Primate Labs takes the development of Geekbench seriously — and Geekbench 6 is no exception.
“We work with hardware companies, the ones who authored or implement the instructions, we work with them to make sure that what we’ve got is not necessarily the very best that it can be, but that it’s a fair and representative sampling of what the instructions usage might be,” Poole explained. “We do that with all the various instruction sets that we support, so whether it’s NEON on the Arm side, whether it’s AVX on the x86 side, we try and make sure that what we have written is fair and reasonable.”

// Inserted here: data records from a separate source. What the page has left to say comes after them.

theorem tables_separate : ∀ rows ∈ registerTables, ∀ row ∈ rows, Separate row.fields := by
  unfold Separate
  decide +kernel

theorem regAt_separate {a : Nat} {row : RegRow} {ix : List Nat} (h : regAt a = some (row, ix)) :
    Separate row.fields := by
  obtain ⟨_, rows, _, -, ⟨hrows, -⟩, hrow, -⟩ := regAt_mem h
  exact tables_separate rows hrows row hrow

theorem mask_testBit {f : Field} {i : Nat} : f.mask.testBit i = true ↔ f.lo ≤ i ∧ i < f.lo + f.width := by
  rw [Field.mask, Nat.testBit_shiftLeft, ones_testBit, Bool.and_eq_true, decide_eq_true_eq, decide_eq_true_eq]
  omega

theorem maskFold_testBit {c : Access} {fs : List Field} {n i : Nat} :
    (fs.foldl (fun m f => if f.acc = c then m ||| f.mask else m) n).testBit i = true ↔
      n.testBit i = true ∨ ∃ f ∈ fs, f.acc = c ∧ f.lo ≤ i ∧ i < f.lo + f.width := by
  induction fs generalizing n with
  | nil => simp
  | cons f t ih =>
    rw [List.foldl_cons, ih]
    by_cases hc : f.acc = c
    · simp only [hc, if_true, Nat.testBit_or, Bool.or_eq_true, mask_testBit, List.mem_cons, exists_eq_or_imp, true_and,
        or_assoc]
    · simp only [hc, if_false, List.mem_cons, exists_eq_or_imp, false_and, false_or]

/-- The bits of a mask are those of the fields that carry its access code. -/
theorem maskOf_bit {c : Access} {fs : List Field} {i : Nat} :
    (maskOf c fs).getLsbD i = true ↔ i < 32 ∧ ∃ f ∈ fs, f.acc = c ∧ f.lo ≤ i ∧ i < f.lo + f.width := by
  rw [maskOf, BitVec.getLsbD_ofNat, Bool.and_eq_true, decide_eq_true_eq, maskFold_testBit]
  simp

/-- A bit of a field is in the mask of the field's own access code alone. -/
theorem maskOf_bit_of_mem {c : Access} {fs : List Field} {f : Field} {i : Nat} (hs : Separate fs) (hf : f ∈ fs)
    (hi : i < f.width) : (maskOf c fs).getLsbD (f.lo + i) = decide (f.acc = c) := by
  obtain ⟨hword, halone⟩ := hs f hf
  rw [Bool.eq_iff_iff, maskOf_bit, decide_eq_true_eq]
  constructor
  · rintro ⟨-, g, hg, hc, hlo, hhi⟩
    rcases halone g hg with rfl | h | h
    · exact hc
    · omega
    · omega
  · exact fun hc => ⟨by omega, f, hf, hc, by omega, by omega⟩

theorem getField_testBit_lt {f : Field} {w : Word} {i : Nat} (hi : i < f.width) :
    (getField f w).testBit i = w.getLsbD (f.lo + i) := by
  rw [getField_testBit, decide_eq_true hi, Bool.true_and, BitVec.testBit_toNat]

/-- Fields are equal where their bits below the width are. -/
theorem getField_eq {f : Field} {w x : Word} (h : ∀ i < f.width, w.getLsbD (f.lo + i) = x.getLsbD (f.lo + i)) :
    getField f w = getField f x := by
  refine Nat.eq_of_testBit_eq fun i => ?_
  by_cases hi : i < f.width
  · rw [getField_testBit_lt hi, getField_testBit_lt hi, h i hi]
  · simp [getField_testBit, hi]

section AccessCodes

variable {s : State} {a : Nat} {row : RegRow} {ix : List Nat}

theorem reg_writeByCodes {v : Word} (h : regAt a = some (row, ix)) :
    (s.writeByCodes a v).reg a = writePlain row (s.reg a) v &&& ~~~(v &&& maskOf .w1c row.fields) := by
  rw [State.writeByCodes, h]
  exact reg_setReg_same

theorem reg_clearRC (h : regAt a = some (row, ix)) :
    (s.clearRC a).reg a = s.reg a &&& ~~~maskOf .rc row.fields := by
  rw [State.clearRC, h]
  exact reg_setReg_same

theorem readByCodes_eq (h : regAt a = some (row, ix)) :
    s.readByCodes a =
      s.reg a &&&
        (maskOf .ro row.fields ||| maskOf .rw row.fields ||| maskOf .w1c row.fields ||| maskOf .rc row.fields) := by
  rw [State.readByCodes, h]

variable {f : Field} {i : Nat} (h : regAt a = some (row, ix)) (hf : f ∈ row.fields) (hi : i < f.width)
include h hf hi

All of the big decisions are made in Primate Labs’ testing and development environment — nicknamed “The Hardware Computer Museum” — which houses over 150 test devices, from an Intel Core Duo system right up to Raptor Lake systems (i.e. using an Intel 13th-generation of Core processor). I joked with Poole that I would really like to see a tour of that lab! He agreed that a tour of the lab and their development process would be useful “because I think it would swage a lot of those fears that people have about Geekbench being a black box, ‘who knows what goes into it?’”
Tour or no tour, Poole is very clear about how seriously they take the development of Geekbench — and Geekbench 6 is no exception.